§ **TASK DETAILS**: In the listing that follows, the lines starting at the one containing "by name. -/" and ending at the one containing "identity, the TLB" are to be returned exactly, both boundary lines included, and no others.

§ **MATERIALS PROVIDED**:
■ ■ ■ ■ ■ ■ ■

-- ==== Sys2Proof/Tests/Slice0.lean ====
section
/-! SUPPORT. The model's own tests. Expected values are those of spec/95_test_vectors.md or of the worked examples of the
rules, named in each comment. Every test is about one step. The second half shows, for each statement with hypotheses,
concrete states and operands that meet them. -/

namespace Sys2Proof.Tests
open Sys2Proof Sys2Proof.Machine Sys2Proof.Expect

/-! ## Helpers -/

/-- An instance with a numeric timeout. -/
def cfg : Config := { Config.default with timeout := 7 }

/-- The machine after reset, of that instance. -/
def s0 : State := { State.reset with cfg := cfg }

/-- One field of a next state. -/
def out {α : Type} (f : State → α) : StepOut → Option α
  | .next t => some (f t)
  | .fault _ => none
  | .refused _ => none

/-- The name of a stop. -/
def stop : StepOut → Option (Fault ⊕ Refusal)
  | .next _ => none
  | .fault r => some (.inl r)
  | .refused r => some (.inr r)

/-- At step `v` of a command, nothing outstanding. -/
def atSeq (v : BitVec 4) : State :=
  s0.withRd { s0.rd with seq := v, dstate := if v.toNat ≤ 8 then .initializing else .reading }

/-- A response (30_encoding.md R97). -/
abbrev rsp (ok : Bool) (data : List Byte) (fits : data.length ≤ 255 := by decide) : BusRsp := ⟨ok, data, fits⟩

/-- At step `v` with its request outstanding and `r` on the port. -/
def answered (v : BitVec 4) (r : BusRsp) : State :=
  let s := atSeq v
  (s.withRd { s.rd with buspend := true }).withBus { s.bus with busrsp := some r }

/-- At step `v` of a `PARSE` of `text`. -/
def atPseq (v : BitVec 3) (text : List Byte) : State :=
  s0.withSp { s0.sp with pseq := v, sent := .val text }

/-- The collaborator holds `q`, which is outstanding, and will answer `a`. -/
def held (q : BusReq) (a : BusRsp) : State :=
  let s := atSeq 1#4
  ((s.withRd { s.rd with buspend := true, busreqR := .val q }).withBus { s.bus with inFlight := [q] }).withEnv
    { s.env with answers := [a] }

/-! ## WellFormed refuses ill-formed terms (30_encoding.md R92, R96) -/

theorem test_wf_operand_too_long : (Instr.parse (List.replicate 256 0x41#8)).wellFormed 32 = false := by
  decide +kernel
theorem test_wf_read_length : (Instr.rd 0x76#7 0xD0#8 2#8 0#8 0).wellFormed 32 = false := by decide
theorem test_wf_read_data : (Instr.rd 0x76#7 0xD0#8 1#8 1#8 0).wellFormed 32 = false := by decide
theorem test_wf_write_length : (Instr.wr 0x76#7 0xF2#8 2#8 1#8 0).wellFormed 32 = false := by decide
theorem test_wf_timeout : (Instr.wr 0x76#7 0xF2#8 1#8 1#8 256).wellFormed 8 = false := by decide
theorem test_wf_read_timeout : (Instr.rd 0x76#7 0xF7#8 8#8 0#8 256).wellFormed 8 = false := by decide

/-! ## Decoding: the words of section 2.1 and the step numbers of 10_state.md R24, R40 -/

/-- V-E1, V-E2. -/
theorem test_decode_cmd8 : decode 32 .cmd8 [0x01#8] = .ok (.init, []) ∧ decode 32 .cmd8 [0x02#8] = .ok (.read, []) := by
  decide

/-- 30_encoding.md R100: every other opcode on `CMD` is refused by name. -/
theorem test_decode_cmd8_illegal : decode 32 .cmd8 [0x03#8] = .error (.illegalOpcode 0x03#8) ∧
    decode 32 .cmd8 [0x00#8] = .error (.illegalOpcode 0x00#8) := by decide

/-- V-E3, V-E4; what follows a message is left. -/
theorem test_decode_pcmdv :
    decode 32 .pcmdv [0x03#8, 0x07#8, 0x24#8, 0x47#8, 0x50#8, 0x47#8, 0x47#8, 0x41#8, 0x2C#8, 0x99#8] =
      .ok (.parse [0x24#8, 0x47#8, 0x50#8, 0x47#8, 0x47#8, 0x41#8, 0x2C#8], [0x99#8]) ∧
    decode 32 .pcmdv [0x03#8, 0x00#8] = .ok (.parse [], []) ∧
    decode 32 .pcmdv [0x03#8, 0x02#8, 0x41#8] = .error .incomplete := by decide
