/-- After reset nothing is pending, no interrupt is pending, ip is RESET_IP or the start address, VM is the
identity, the TLB is empty, no flush waits (10_state.md R38, 70_reset_and_hazards.md R311, 60_exceptions.md
R301, 00_scope.md R7, 92_eei_decisions.md D27, 92_eei_decisions.md D28). Nothing pending, no interrupt pending
and ip are the spec's decision D27 (notes/assumptions/1.md to 4.md), VM as the identity its decision D28; the
absent record is R301 (28.md); the empty TLB and that no flush waits are this model's choice (36.md). -/
def Obligations.ResetStateOfTheSpec : Prop :=
  (∀ (params : Params) (platform : Platform) (start : BitVec 15),
    (∀ ip, platform.resetIp = some ip → (State.resetOf params platform start).ip = ip) ∧
    (platform.resetIp = none → (State.resetOf params platform start).ip = start) ∧
    (State.resetOf params platform start).params = params ∧
    (State.resetOf params platform start).platform = platform) ∧
  State.reset.addr = 0 ∧ State.reset.reg .zr = 0 ∧ (∀ r, State.reset.pending r = false) ∧ State.reset.pen = false ∧
  State.reset.tlb = [] ∧ State.reset.flushPending = false ∧ State.reset.image = [] ∧
  State.reset.params = Params.spec ∧ State.reset.platform = Platform.absent ∧
  ∀ a, State.reset.translate a = some a
end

■ ■ ■ ■ ■ ■ ■

§ **YOUR SOLUTION**:
/-- 30_encoding.md R100: every other opcode on `CMD` is refused by name. -/
theorem test_decode_cmd8_illegal : decode 32 .cmd8 [0x03#8] = .error (.illegalOpcode 0x03#8) ∧
    decode 32 .cmd8 [0x00#8] = .error (.illegalOpcode 0x00#8) := by decide

/-- V-E3, V-E4; what follows a message is left. -/
theorem test_decode_pcmdv :
    decode 32 .pcmdv [0x03#8, 0x07#8, 0x24#8, 0x47#8, 0x50#8, 0x47#8, 0x47#8, 0x41#8, 0x2C#8, 0x99#8] =
      .ok (.parse [0x24#8, 0x47#8, 0x50#8, 0x47#8, 0x47#8, 0x41#8, 0x2C#8], [0x99#8]) ∧
    decode 32 .pcmdv [0x03#8, 0x00#8] = .ok (.parse [], []) ∧
    decode 32 .pcmdv [0x03#8, 0x02#8, 0x41#8] = .error .incomplete := by decide
/-- After reset nothing is pending, no interrupt is pending, ip is RESET_IP or the start address, VM is the
identity, the TLB is empty, no flush waits (10_state.md R38, 70_reset_and_hazards.md R311, 60_exceptions.md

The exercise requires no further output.